Today, I want to review some of the research on fibromyalgia.
For many years, there was great doubt to whither fibromyalgia existed. Fibromyalgia has traditionally been diagnosed by palpating certain trigger points in the muscles. If enough of these trigger points are painful at an abnormally low amount of pressure, then the person was diagnosed with fibromyalgia. This method of using pressure on muscles was and is somewhat subjective, and inconsistent. This subjectivity of diagnosis was one of the main reasons that the condition was doubted.
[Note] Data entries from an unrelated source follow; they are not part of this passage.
/-- With no timer agent, a step leaves the state it began with, when no word is selected, or changes only what the word
presented is named for. -/
theorem step_changesNamed {s t : State} (htimer : s.env.timer = .absent) (h : stateAfter (step s) = some t) :
    t = s ∨ ∃ w a, s.nextWord = some (w, a) ∧ ChangesNamed (decode w) s t := by
  have hleaves := step_leaves h
  rw [State.timerActs_absent htimer] at hleaves
  rcases hleaves with ⟨-, hts⟩ | ⟨w, a, hw, u, htu, hu⟩
  · exact .inl hts
  · refine .inr ⟨w, a, hw, ?_⟩
    have hsu : ChangesNamed (decode w) s u := by
      rcases hu with ⟨-, rfl⟩ | ⟨i, hd, hi⟩
      · exact s.advance_changesNamed _
      · exact (s.advance_changesNamed _).trans (hd ▸ exec_changesNamed hi)
    rcases htu with rfl | ⟨e, rfl⟩
    · exact hsu
    · exact hsu.trans (u.noteError_changesNamed _ e)

/-- Settles O53: each clause is a field of `ChangesNamed`, read backwards. -/
theorem onlyNamedInstructionsChangeState : Obligations.OnlyNamedInstructionsChangeState := by
  intro s t htimer h
  rcases step_changesNamed htimer h with rfl | ⟨w, a, hw, hc⟩
  · simp
  · refine ⟨hc.sp, hc.words, hc.entry, hc.base, hc.kind, hc.policy, fun hne => ?_, fun hne => ?_, fun hne => ?_,
      fun hne => ?_⟩
    · by_contra hnot
      obtain ⟨hdt, htop⟩ := hc.dt fun x hx => hnot ⟨w, a, x, hw, hx⟩
      exact hne.elim (· hdt) (· htop)
    · by_contra hnot
      obtain ⟨hst, htop⟩ := hc.st fun x hx => hnot ⟨w, a, x, hw, hx⟩
      exact hne.elim (· hst) (· htop)
    · by_contra hnot
      exact hne (hc.i (fun nnn hn => hnot ⟨w, a, hw, .inl ⟨nnn, hn⟩⟩) fun x hx => hnot ⟨w, a, hw, .inr ⟨x, hx⟩⟩)
    · by_contra hnot
      exact hne (hc.mem fun x hx => hnot ⟨w, a, x, hw, hx⟩)

end Sys2Proof.Machine
end

section
/-! PROOF. The memory controller and the host's memory ports: a checked read and a checked write, placing an image byte
by byte, and the invariant over every port (spec/20_memory.md R61 to R67, R80, spec/70_reset_and_hazards.md R251). -/

namespace Sys2Proof.Machine

/-! ### The controller -/

/-- A read of a valid address returns its byte (R62). -/
theorem State.memRead_of_valid {s : State} {a : Nat} (h : isValidAddress a = true) :
    s.memRead a = .ok (s.mem.get a) := if_pos h

/-- A read of any other address raises (R62). -/
theorem State.memRead_of_not_valid {s : State} {a : Nat} (h : ¬ isValidAddress a = true) :
    s.memRead a = .error (.addressRange a) := if_neg h

/-- A write to a valid address sets its cell (R63). -/
theorem State.memWrite_of_valid {s : State} {a : Nat} {b : Byte} (h : isValidAddress a = true) :
    s.memWrite a b = .ok (s.setMem (s.mem.set a b)) := if_pos h

/-- A write to any other address raises (R63). -/
theorem State.memWrite_of_not_valid {s : State} {a : Nat} {b : Byte} (h : ¬ isValidAddress a = true) :
    s.memWrite a b = .error (.addressRange a) := if_neg h

/-- Settles O37: the guard of a read is the window. -/
theorem memReadReturnsTheByteOrRaises : Obligations.MemReadReturnsTheByteOrRaises := fun _ a =>
  ⟨fun h => State.memRead_of_valid ((isValidAddress_iff a).2 h),
    fun h => State.memRead_of_not_valid ((isValidAddress_iff a).not.2 h)⟩

/-- Settles O38: the guard of a write is the window, and what it does to memory is one `Memory.set`. -/
theorem memWriteStoresOneByteOrRaises : Obligations.MemWriteStoresOneByteOrRaises := by
  refine fun s a n hwf => ⟨fun h => ?_, fun h => State.memWrite_of_not_valid ((isValidAddress_iff a).not.2 h)⟩
  refine ⟨_, State.memWrite_of_valid ((isValidAddress_iff a).2 h), ?_, State.setMem_bounds fun b hb => ?_⟩
  · rw [State.setMem_mem, Memory.get_set_same hwf.1, BitVec.toNat_ofNat]
  · exact Memory.get_set_other _ _ (beq_eq_false_iff_ne.1 hb)

/-- Settles O39: `mem_valid` is `IsValidAddress` itself. -/
theorem validAddressesAreTheWindow : Obligations.ValidAddressesAreTheWindow := fun a => ⟨isValidAddress_iff a, rfl⟩

/-! ### Placing an image -/

/-- Bytes whose addresses all lie in the window are placed in order, each at its own address, and no other cell of a
canonical memory changes (R65, R67). -/
theorem placeBytes_in_window {bs : List Byte} {a : Nat} {s : State} (hwf : s.mem.wf) (hlow : 512 ≤ a)
    (hhigh : a + bs.length ≤ 4096) :
    ∃ m : Memory, placeBytes a bs s = .next (s.setMem m) ∧ (∀ k b, bs[k]? = some b → m.get (a + k) = b) ∧
      ∀ c, c < a ∨ a + bs.length ≤ c → m.get c = s.mem.get c := by
  induction bs generalizing a s with
  | nil => exact ⟨s.mem, rfl, by simp, fun _ _ => rfl⟩
  | cons b bs ih =>
    rw [List.length_cons] at hhigh
    have hvalid : isValidAddress a = true := (isValidAddress_iff a).2 ⟨hlow, by omega⟩
    obtain ⟨m, hplace, hin, hout⟩ :=
      ih (s := s.setMem (s.mem.set a b)) (Memory.set_wf hwf a b) (Nat.le_succ_of_le hlow) (by omega)
    refine ⟨m, ?_, fun k b' hk => ?_, fun c hc => ?_⟩
    · rw [placeBytes, State.memWrite_of_valid hvalid]
      exact hplace
    · cases k with
      | zero =>
        cases hk
        exact (hout a (.inl a.lt_succ_self)).trans (Memory.get_set_same hwf.1 a b)
      | succ k =>
        rw [← hin k b' hk]
        congr 1
        omega
    · rw [List.length_cons] at hc
      exact (hout c (by omega)).trans (Memory.get_set_other _ _ (by omega))

/-- An image has two bytes for each word (R67). -/
theorem imageBytes_length (words : List Word) : (imageBytes words).length = 2 * words.length := by
  induction words with
  | nil => rfl
  | cons w ws ih =>
    simp only [imageBytes, List.length_cons, ih]
    omega

/-- Word `k` of an image is its bytes `2*k`, the high one, and `2*k + 1`, the low one (R67). -/
theorem imageBytes_getElem? {words : List Word} {k : Nat} {w : Word} (h : words[k]? = some w) :
    (imageBytes words)[2 * k]? = some (w.extractLsb' 8 8) ∧
    (imageBytes words)[2 * k + 1]? = some (w.extractLsb' 0 8) := by
  induction words generalizing k with
  | nil => cases h
  | cons _ ws ih =>
    cases k with
    | zero => cases h; exact ⟨rfl, rfl⟩
    | succ k => exact ih h

/-- A word is its high byte and its low byte. -/
theorem wordOfBytes_extractLsb' (w : Word) : wordOfBytes (w.extractLsb' 8 8) (w.extractLsb' 0 8) = w := by
  rw [wordOfBytes, BitVec.extractLsb'_append_extractLsb'_eq_extractLsb' (by rfl)]
  exact BitVec.extractLsb'_eq_self

/-- Settles O42: an image is its bytes, placed from `base` up. -/
theorem imageIsPlacedBigEndian : Obligations.ImageIsPlacedBigEndian := by
  intro s base words ⟨hwf, _⟩ hlow hhigh
  have hlen := imageBytes_length words
  obtain ⟨m, hplace, hin, hout⟩ := placeBytes_in_window (bs := imageBytes words) hwf hlow (by omega)
  refine ⟨s.setMem m, hplace, fun k w hk => ?_, State.setMem_bounds fun c hc => hout c ?_⟩
  · obtain ⟨hhi, hlo⟩ := imageBytes_getElem? hk
    rw [State.setMem_mem, hin _ _ hhi, Nat.add_assoc, hin _ _ hlo, wordOfBytes_extractLsb']
  · simp only [Bool.and_eq_false_iff, decide_eq_false_iff_not] at hc
    omega

/-! ### The invariant over the host's ports -/

/-- The invariant speaks of memory alone. -/
theorem State.Inv.of_mem_eq {s t : State} (hs : s.Inv) (h : t.mem = s.mem) : t.Inv := by
  unfold State.Inv
  rwa [h]

/-- No register of the 8-bit accessor is in memory (R38). -/
@[simp] theorem State.reg8Write_mem (s : State) (r : Reg8) (n : Nat) : (s.reg8Write r n).mem = s.mem := by
  cases r <;> rfl

/-- No register of the 16-bit accessor is in memory (R39). -/
@[simp] theorem State.reg16Write_mem (s : State) (r : Reg16) (n : Nat) : (s.reg16Write r n).mem = s.mem := by
  cases r <;> rfl

/-- A write that answers a state has passed the guard, so it keeps the invariant (R65). -/
theorem State.memWrite_keeps_inv {s t : State} {a : Nat} {b : Byte} (hs : s.Inv) (h : s.memWrite a b = .ok t) :
    t.Inv := by
  obtain ⟨hwf, hwindow⟩ := hs
  rcases s.memWrite_cases a b with ⟨hvalid, hok⟩ | ⟨-, herror⟩
  · cases hok.symm.trans h
    exact ⟨Memory.set_wf hwf a b, Memory.set_window hvalid b hwindow⟩
  · cases herror.symm.trans h

/-- Placing bytes keeps the invariant, also where it stops at an invalid address (R65, log 22). -/
theorem placeBytes_keeps_inv {bs : List Byte} {a : Nat} {s t : State} (hs : s.Inv)
    (h : stateAfter (placeBytes a bs s) = some t) : t.Inv := by
  induction bs generalizing a s with
  | nil => cases h; exact hs
  | cons b bs ih =>
    rw [placeBytes] at h
    cases hw : s.memWrite a b with
    | error e => rw [hw] at h; cases h; exact hs
    | ok s' => rw [hw] at h; exact ih (State.memWrite_keeps_inv hs hw) h

/-- Settles O52: the register ports leave memory as it is, and the memory ports write through the controller. -/
theorem hostPortsKeepTheInvariant : Obligations.HostPortsKeepTheInvariant := fun s hs =>
  ⟨fun r n => hs.of_mem_eq (s.reg8Write_mem r n), fun r n => hs.of_mem_eq (s.reg16Write_mem r n),
    fun _ _ _ => State.memWrite_keeps_inv hs, fun _ _ _ => placeBytes_keeps_inv hs⟩

end Sys2Proof.Machine
end

section
/-! PROOF. The words of the five formats: reading the nibbles of a word, taking the operand fields of a format's word
(spec/30_encoding.md R92, R94) and rebuilding the word from them. -/

namespace Sys2Proof

/-! ### Nibbles -/

theorem exists_ofNibbles (w : Word) : ∃ a b c d, w = ofNibbles a b c d := ⟨_, _, _, _, eq_ofNibbles w⟩

/-- The leading nibble of a word. -/
@[simp] theorem extractLsb'_12_ofNibbles (a b c d : BitVec 4) : (ofNibbles a b c d).extractLsb' 12 4 = a := by
  obtain ⟨ha, -, -, -⟩ := ofNibbles_inj.1 (eq_ofNibbles (ofNibbles a b c d))
  exact ha.symm

/-- The last nibble of a word. -/
@[simp] theorem extractLsb'_0_ofNibbles (a b c d : BitVec 4) : (ofNibbles a b c d).extractLsb' 0 4 = d := by
  obtain ⟨-, -, -, hd⟩ := ofNibbles_inj.1 (eq_ofNibbles (ofNibbles a b c d))
  exact hd.symm

/-- The second byte of a word. -/
@[simp] theorem extractLsb'_0_8_ofNibbles (a b c d : BitVec 4) : (ofNibbles a b c d).extractLsb' 0 8 = c ++ d := by
  apply BitVec.eq_of_getLsbD_eq
  intro i hi
  simp only [BitVec.getLsbD_extractLsb', BitVec.getLsbD_append]
  interval_cases i <;> simp

theorem formatA_append (op b c d : BitVec 4) : formatA op (b ++ c ++ d) = ofNibbles op b c d := by
  apply BitVec.eq_of_getLsbD_eq
  intro i hi
  simp only [formatA, BitVec.getLsbD_append]
  interval_cases i <;> simp

theorem formatXK_append (op x c d : BitVec 4) : formatXK op x (c ++ d) = ofNibbles op x c d := by
  apply BitVec.eq_of_getLsbD_eq
  intro i hi
  simp only [formatXK, BitVec.getLsbD_append]
  interval_cases i <;> simp

/-- Equal bytes have equal nibbles. -/
theorem append_nibbles_inj {a b c d : BitVec 4} : a ++ b = c ++ d ↔ a = c ∧ b = d := by
  refine ⟨fun h => ?_, by rintro ⟨rfl, rfl⟩; rfl⟩
  have hw : ofNibbles 0 0 a b = ofNibbles 0 0 c d := by rw [← formatXK_append, h, formatXK_append]
  exact (ofNibbles_inj.1 hw).2.2

/-! ### The operands of a format's word (R94) -/

@[simp] theorem fieldNnn_formatA (op : BitVec 4) (nnn : Addr12) : fieldNnn (formatA op nnn) = nnn := by
  rw [formatA_eq, fieldNnn_ofNibbles, ← addr_eq_nibbles]

@[simp] theorem fieldX_formatXK (op : BitVec 4) (x : RegIdx) (kk : Byte) : fieldX (formatXK op x kk) = x := by
  rw [formatXK_eq, fieldX_ofNibbles]

@[simp] theorem fieldKk_formatXK (op : BitVec 4) (x : RegIdx) (kk : Byte) : fieldKk (formatXK op x kk) = kk := by
  rw [formatXK_eq, fieldKk_ofNibbles, ← byte_eq_nibbles]

@[simp] theorem fieldX_formatXY (op : BitVec 4) (x y : RegIdx) (fn : BitVec 4) : fieldX (formatXY op x y fn) = x :=
  fieldX_ofNibbles op x y fn

@[simp] theorem fieldY_formatXY (op : BitVec 4) (x y : RegIdx) (fn : BitVec 4) : fieldY (formatXY op x y fn) = y :=
  fieldY_ofNibbles op x y fn

@[simp] theorem fieldX_formatX (op : BitVec 4) (x : RegIdx) (fn : BitVec 8) : fieldX (formatX op x fn) = x := by
  rw [formatX_eq, fieldX_ofNibbles]

/-! ### A word rebuilt from its opcode bits and its operands (R90, R92) -/

theorem formatN_of_opcode {v w : Word} (h : w &&& 0xFFFF = formatN v) : formatN v = w := by
  obtain ⟨a, b, c, d, rfl⟩ := exists_ofNibbles w
  rw [← h, ofNibbles_and_FFFF]

theorem formatA_of_opcode {op : BitVec 4} {n : Addr12} {w : Word} (h : w &&& 0xF000 = formatA op n) :
    formatA op (fieldNnn w) = w := by
  obtain ⟨a, b, c, d, rfl⟩ := exists_ofNibbles w
  rw [ofNibbles_and_F000, formatA_eq, ofNibbles_inj] at h
  obtain ⟨rfl, -, -, -⟩ := h
  rw [fieldNnn_ofNibbles, formatA_append]

theorem formatXK_of_opcode {op : BitVec 4} {x : RegIdx} {k : Byte} {w : Word} (h : w &&& 0xF000 = formatXK op x k) :
    formatXK op (fieldX w) (fieldKk w) = w := by
  obtain ⟨a, b, c, d, rfl⟩ := exists_ofNibbles w
  rw [ofNibbles_and_F000, formatXK_eq, ofNibbles_inj] at h
  obtain ⟨rfl, -, -, -⟩ := h
  rw [fieldX_ofNibbles, fieldKk_ofNibbles, formatXK_append]

theorem formatXY_of_opcode {op fn : BitVec 4} {x y : RegIdx} {w : Word} (h : w &&& 0xF00F = formatXY op x y fn) :
    formatXY op (fieldX w) (fieldY w) fn = w := by
  obtain ⟨a, b, c, d, rfl⟩ := exists_ofNibbles w
  rw [ofNibbles_and_F00F, formatXY_eq, ofNibbles_inj] at h
  obtain ⟨rfl, -, -, rfl⟩ := h
  rw [fieldX_ofNibbles, fieldY_ofNibbles, formatXY_eq]

theorem formatX_of_opcode {op : BitVec 4} {fn : BitVec 8} {x : RegIdx} {w : Word}
    (h : w &&& 0xF0FF = formatX op x fn) : formatX op (fieldX w) fn = w := by
  obtain ⟨a, b, c, d, rfl⟩ := exists_ofNibbles w
  rw [ofNibbles_and_F0FF, formatX_eq, ofNibbles_inj] at h
  obtain ⟨rfl, -, rfl, rfl⟩ := h
  rw [fieldX_ofNibbles, formatX_eq]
Also, since muscle pain was the most consistent finding in fibromyalgia, laboratory tests and biopsy of the muscle was often performed. These tests were often inconclusive. More recent studies looking at brain function through specialized scans and laboratory tests have confirmed the presence of this condition. Today, we know that fibromyalgia is primarily a neurologically based issue with pain processing. Our bodies contain tons of pain detecting nerves, that provide constant input to the brain. By this I mean the pain nerve are firing all the time.
However, thankfully we don’t consciously perceive this pain. The reason why is that our brain has a built-in pain blocking system, that allows our unconscious brain to sense dysfunction through pain, but blocks those pain signals from reaching the conscious mind. This pain creating, and pain blocking system is always trying to find a balance. If not enough pain is perceived, the person can do more damage to an already damaged area. If too much pain is perceived, abnormal functions can result and that can cause more damage.
Think about how pain effects on how we move, sleep, and react throughout the day. It’s obvious that a delicate balance must exist in this system in order to function properly. With fibromyalgia, some of the cells that support healthy brain function secrete abnormal chemicals, specifically substance P, that cause pain fibers to be more sensitive. Also, other brain chemical that help block pain, like serotonin, melatonin, cortisol, and norepinephrine are abnormally low. The lack of adequate brain based chemicals reduces fuel that the brain uses to block pain. This shifts the balance of the pain system to allow mare pain to be perceived by the conscious mind.
Sometimes this pain is the result of normal use of the muscles, use that normally would not be perceived as painful. As a result, focusing treatment on both brain and muscle seems to be more effective. Melatonin supplementation of 3mg taken 30 minutes before expected sleep time has been shown to reduce symptoms over a 30-day period. The supplement SAM-e has shown significantly value in enabling the brain to better block pain signals. Research shows treating the muscles with magnesium and malate over 8 weeks significantly decreased pain.
There is also decent evidence in the research that both moderate aerobic exercise and strength training has positive effects.